WHAT YOU ARE ASKED TO DO:
For the material that follows, return exactly the lines from the one with "remembered := some" through the one with "agingTimer := some", both ends included.

MATERIAL SHOWN:

-- ==== Sys2Proof/Machine/SearchTelegrams.lean ====
section
/-! DEFINITION. Search telegrams received (R142, R144 to R146, R148, R149). -/

namespace Sys2Proof.Machine

/-- STOCK_QUERY (R142). -/
def execStockQuery (t : Telegram) (s : State) : Host.Outcome State Fault Refusal :=
  let act (m : Message) (s : State) : State :=
    match m with
    | .stockQuery n q => takeQuery n q t.source.toNat s
    | _ => ignoreSearch s
  .next (receiveKind .stockQuery (takeMessage .stockQuery t ignoreSearch act) t s)

/-- STOCK_CANDIDATE (R144). -/
def execStockCandidate (t : Telegram) (s : State) : Host.Outcome State Fault Refusal :=
  let act (m : Message) (s : State) : State :=
    match m with
    | .stockCandidate n c => takeCandidate n c s
    | _ => ignoreCandidate s
  .next (receiveKind .stockCandidate (takeMessage .stockCandidate t ignoreCandidate act) t s)

/-- RESERVE (R148). The requester is the telegram's source; the requester field is not judged (log 47). -/
def execReserve (t : Telegram) (s : State) : Host.Outcome State Fault Refusal :=
  let act (m : Message) (s : State) : State :=
    match m with
    | .reserve n i _ => takeReserve n i t.source.toNat s
    | _ => ignoreSearch s
  .next (receiveKind .reserve (takeMessage .reserve t ignoreSearch act) t s)

/-- RESERVE_REPLY (R145, R146). -/
def execReserveReply (t : Telegram) (s : State) : Host.Outcome State Fault Refusal :=
  let act (m : Message) (s : State) : State :=
    match m with
    | .reserveReply n i r => takeReserveReply n i r t.source.toNat s
    | _ => ignoreCandidate s
  .next (receiveKind .reserveReply (takeMessage .reserveReply t ignoreCandidate act) t s)

/-- UNRESERVE (R149). -/
def execUnreserve (t : Telegram) (s : State) : Host.Outcome State Fault Refusal :=
  let act (m : Message) (s : State) : State :=
    match m with
    | .unreserve i => takeUnreserve i t.source.toNat s
    | _ => ignoreSearch s
  .next (receiveKind .unreserve (takeMessage .unreserve t ignoreSearch act) t s)

end Sys2Proof.Machine
end

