-- ==== Sys2Proof/Certificates/Slice0/Obligations.lean ====
section
/-! DEFINITION. The statements for the provers: what the manual's rules say of the commands, of the state each leaves,
and of the part in every state. A statement that says `exec c s = .next t` also says that the command completes and
that nothing but what `t` shows is changed. -/

open Sys2Proof Sys2Proof.Machine

/-! ### The part as a whole -/

/-- The model's queue of commands (log entries 2 and 3): the front command is run with the queue's rest, and an empty
queue idles. -/
def Obligations.StepTakesTheFrontCommand : Prop :=
  (∀ (c : Instr) (rest : List Instr) (s : State), s.pending = c :: rest →
      step s = exec c { s with pending := rest })
    ∧ ∀ s : State, s.pending = [] → step s = .next s

/-- No command of the table ends the part's run, from any state, and none touches the commands that wait (log 3). -/
def Obligations.EveryCommandCompletes : Prop :=
  ∀ (c : Instr) (s : State), ∃ t, exec c s = .next t ∧ t.pending = s.pending

/-- R176: the count gains 1 at a tick and wraps at 2^32, it is 0 at power-on, and no other command, RESTART included,
changes it. -/
def Obligations.TimeBaseCountsMilliseconds : Prop :=
  (∀ s : State, exec .timeBaseTick s = .next { s with time := s.time + 1 })
    ∧ (∀ s : State, ∃ t, exec .powerOn s = .next t ∧ t.time = 0)
    ∧ ∀ (c : Instr) (s t : State), c ≠ .timeBaseTick → c ≠ .powerOn → exec c s = .next t → t.time = s.time

/-- Power-on (R21, R37, R55, R76, R102, R115, R135, R151, R167, R174, R175, R176): every block in its reset state. That
the input samples, the commands that wait and the free values stand is the model's choice (log entries 1, 3 and 6). -/
def Obligations.PowerOnResetsEveryBlock : Prop :=
  (∀ s : State, exec .powerOn s = .next { State.reset with
      pending := s.pending
      freeCount := s.freeCount
      lu := { Lines.reset with estop := s.lu.estop, loadAttached := s.lu.loadAttached } })
    ∧ State.reset.time = 0
    ∧ State.reset.cfg.load = .loading ∧ State.reset.cfg.remembered = none
    ∧ State.reset.sp.mode = .offline ∧ State.reset.sp.number = 0 ∧ State.reset.sp.buffer = []
    ∧ State.reset.sp.notices = [] ∧ State.reset.sp.lost = 0
    ∧ State.reset.pt.entries = List.replicate 48 none
    ∧ State.reset.flc.link = .normal ∧ State.reset.flc.beaconSeq = 0 ∧ State.reset.flc.collisionRun = 0
    ∧ State.reset.flc.class0 = [] ∧ State.reset.flc.class1 = [] ∧ State.reset.flc.class2 = []
    ∧ State.reset.flc.class3 = []
    ∧ State.reset.sq.held = [] ∧ State.reset.sq.stream = .opened ∧ State.reset.sq.expected = none
    ∧ State.reset.sq.accepted = 0 ∧ State.reset.sq.consumed = 0 ∧ State.reset.sq.discarded = 0
    ∧ State.reset.rc.release = .idle ∧ State.reset.rc.lastNonclear = none ∧ State.reset.rc.wearKnown = false
    ∧ State.reset.rc.pierces = 0 ∧ State.reset.rc.arcMs = 0 ∧ State.reset.rc.stopPending = false
    ∧ State.reset.st.records = List.replicate 96 none ∧ State.reset.st.retired = []
    ∧ State.reset.su.phase = .closed ∧ State.reset.su.number = 0
    ∧ State.reset.mu.moves = List.replicate 8 none ∧ State.reset.mu.queue = [] ∧ State.reset.mu.tag = 0
    ∧ State.reset.env.own.received = false ∧ State.reset.env.own.load = .unknown
    ∧ State.reset.env.own.hook = .low ∧ State.reset.env.station = .clear
    ∧ State.reset.lu.arcPermit = false ∧ State.reset.lu.lower = false

/-- RESTART (R21, R37, R55, R76, R102, R115, R136, R139, R151, R167, R174, R175): taken in every load state and
whatever the buffer holds, with every block as at power-on but for what its rules keep. That the old parameters and
the input samples stand until the new load is the model's choice (log entries 5 and 6), that the wear is kept is its
reading (log 43), and the request number byte beside the take status is a free value (log 22). -/
def Obligations.RestartKeepsWhatTheRulesKeep : Prop :=
  ∀ (s : State) (f : WriteFrame), f.length.toNat ≤ 34 → f.cut = false →
    ∃ n : Byte, exec (.restart f) s = .next
      { s with
        cfg := { Cfg.reset with remembered := s.cfg.remembered, params := s.cfg.params }
        flc := .reset
        pt := .reset
        env := .reset
        sq := .reset
        rc := { Rc.reset with pierces := s.rc.pierces, arcMs := s.rc.arcMs, wearKnown := s.rc.wearKnown }
        lc := .reset
        st := { s.st with
          records := s.st.records.map (fun o => o.map (fun r => { r with timer := none }))
          slot0 := none
          slot1 := none
          search := .reset }
        su := .reset
        mu := .reset
        sp := { Port.reset with output := ⟨s.statusByte, .take .restarting n⟩ }
        lu := { Lines.reset with estop := s.lu.estop, loadAttached := s.lu.loadAttached }
        freeCount := s.freeCount + 1 }

/-! ### The load (chapter 11) -/

/-- R175, R177 and R180: transfers while LOADING bring the image; a refused one is tried up to three more times and the
fourth refusal is NO_ACK. The first check of R177 that fails gives the cause, and a fault leaves the remembered pair
and every other block as they were. When an image counts as wholly read is the model's choice (log 14), and when an
identity block is bad its reading (log 39). -/
def Obligations.ImageIsReadAndJudged : Prop :=
  ((∀ (s : State) (d : List Byte), s.cfg.load = .loading → s.cfg.refusals < 3 →
       exec (.i2cTransferDone false d) s
         = .next { s with cfg := { s.cfg with refusals := s.cfg.refusals + 1 } })
     ∧ (∀ (s : State) (d : List Byte), s.cfg.load = .loading → s.cfg.refusals = 3 →
       exec (.i2cTransferDone false d) s = .next (raise (.loadFault .noAck) { s with cfg := { s.cfg with
         load := .configFault
         cause := some .noAck
         image := []
         refusals := 0 } }))
     ∧ (∀ (s : State) (d : List Byte), s.cfg.load = .loading →
       ((s.cfg.image ++ d).length < 6 ∨ (s.cfg.image ++ d).length < fieldNat (s.cfg.image ++ d) 2 2) →
       exec (.i2cTransferDone true d) s
         = .next { s with cfg := { s.cfg with image := s.cfg.image ++ d, refusals := 0 } })
     ∧ ∀ (s : State) (a : Bool) (d : List Byte), s.cfg.load ≠ .loading → exec (.i2cTransferDone a d) s = .next s)
    ∧ ((∀ bs : List Byte,
           (fieldNat bs 0 2 ≠ 0x4E21 → imageFault bs = some .badKind)
           ∧ (fieldNat bs 0 2 = 0x4E21 → (1024 < fieldNat bs 2 2 ∨ fieldNat bs 2 2 < 14) →
               imageFault bs = some .badLength)
           ∧ (fieldNat bs 0 2 = 0x4E21 → fieldNat bs 2 2 ≤ 1024 → 14 ≤ fieldNat bs 2 2 → imageCrcGood bs = false →
               imageFault bs = some .badCrc)
           ∧ (fieldNat bs 0 2 = 0x4E21 → fieldNat bs 2 2 ≤ 1024 → 14 ≤ fieldNat bs 2 2 → imageCrcGood bs = true →
               imageFault bs = if imageIdentity bs = none then some .badIdentity else none))
         ∧ ∀ (s : State) (d : List Byte) (cause : LoadCause), s.cfg.load = .loading → imageRead (s.cfg.image ++ d) = true →
           imageFault (s.cfg.image ++ d) = some cause →
           exec (.i2cTransferDone true d) s = .next (raise (.loadFault cause) { s with cfg := { s.cfg with
             load := .configFault
             cause := some cause
             image := []
             refusals := 0 } }))

/-- R179, with R102, R136 and R139: a good image is LOADED; the pair is compared and remembered, and LOAD_RESULT is
raised first, with the comparison, the blocks that took defaults and the clamped count. For the same pair the stock
records are kept (`keptRecord`), with the bed pointer, the retired list and the runtime locks within the slot count,
the incoming slots are empty and the counts 0, and the wear is kept within its limit; for another pair both are as at
power-on. The parameters are those of `loadImage`, with the slot count raised for kept records and the config locks
beyond it left out (R178); that each adjustment counts once as clamped and that a lock left out does not are the model's
choices (logs 16 and 73), and how the wear is kept or cleared is its reading (log 43). The pinned entries are created and the timers start; everything else stands. -/
def Obligations.GoodImageIsLoaded : Prop :=
  (∀ (s : State) (d : List Byte), s.cfg.load = .loading → imageRead (s.cfg.image ++ d) = true →
      imageFault (s.cfg.image ++ d) = none →
      ∃ (role : Role) (station : Nat) (block : List Byte),
        imageIdentity (s.cfg.image ++ d) = some (role, station, block)
        ∧ (let same := decide (s.cfg.remembered = some (role, station))
          let read := loadImage role station block (s.cfg.image ++ d)
          let raised := adjust (raiseSlots same s.st) read.1
          let p := trimLocks raised.params
          p.role = role ∧ p.station = station
          ∧ exec (.i2cTransferDone true d) s
            = .next (raise (.loadLoaded role station same read.2 raised.clamped) { s with
              cfg :=
                { load := .loaded
                  cause := none
                  remembered := some (role, station)
                  image := []
                  refusals := 0
                  validity := validityCodes (s.cfg.image ++ d)
                  clamped := raised.clamped
                  params := p }
              st := if same then { Stock.reset with
                  records := s.st.records.map (fun o => o.map (keptRecord role))
                  bed := s.st.bed
                  retired := s.st.retired
                  runtimeLocks := s.st.runtimeLocks.filter (fun n => decide (n ≤ p.slotCount)) }
                else .reset
              rc := if same then { s.rc with pierces := min s.rc.pierces p.pierceLimit }
                else { s.rc with pierces := 0, arcMs := 0, wearKnown := false }
              pt := { PeerTable.reset with
                entries := pinnedTable p s.time
                agingTimer := some ⟨s.time, 20⟩ }
              flc := { s.flc with beaconTimer := some ⟨s.time, p.beaconPeriod⟩ } })))
    ∧ (∀ (role : Role) (station : Nat) (block bs : List Byte),
        let defaulted := (loadImage role station block bs).2
        (∀ name i need, (name, i, need) ∈ [(ImageBlock.geometry, 1, 28), (.margins, 2, 16), (.timing, 3, 33), (.wear, 4, 5)] →
          (name ∈ defaulted ↔ ∀ c, imageBlock bs i = some c → c.length < need))
        ∧ (.rackSlots ∈ defaulted ↔ ∀ c, imageBlock bs 5 = some c → c.length < 2 + fieldNat c 1 1)
        ∧ (.groupsAndPins ∈ defaulted ↔ ∀ c, imageBlock bs 6 = some c → c.length < groupsNeed c)
        ∧ (.templates ∈ defaulted ↔ ∀ c, imageBlock bs 7 = some c → readTemplates c = none))
    ∧ ∀ (role : Role) (r : StockRecord), keptRecord role r = { r with
      piece := if role = .rack then { r.piece with reservation := none } else r.piece
      custody := if r.custody = .offered then .held else if r.custody = .pending then .disputed else r.custody
      partner := if r.custody = .offered then none else r.partner
      timer := none }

SOLUTION:
                  remembered := some (role, station)
                  image := []
                  refusals := 0
                  validity := validityCodes (s.cfg.image ++ d)
                  clamped := raised.clamped
                  params := p }
              st := if same then { Stock.reset with
                  records := s.st.records.map (fun o => o.map (keptRecord role))
                  bed := s.st.bed
                  retired := s.st.retired
                  runtimeLocks := s.st.runtimeLocks.filter (fun n => decide (n ≤ p.slotCount)) }
                else .reset
              rc := if same then { s.rc with pierces := min s.rc.pierces p.pierceLimit }
                else { s.rc with pierces := 0, arcMs := 0, wearKnown := false }
              pt := { PeerTable.reset with
                entries := pinnedTable p s.time
                agingTimer := some ⟨s.time, 20⟩ }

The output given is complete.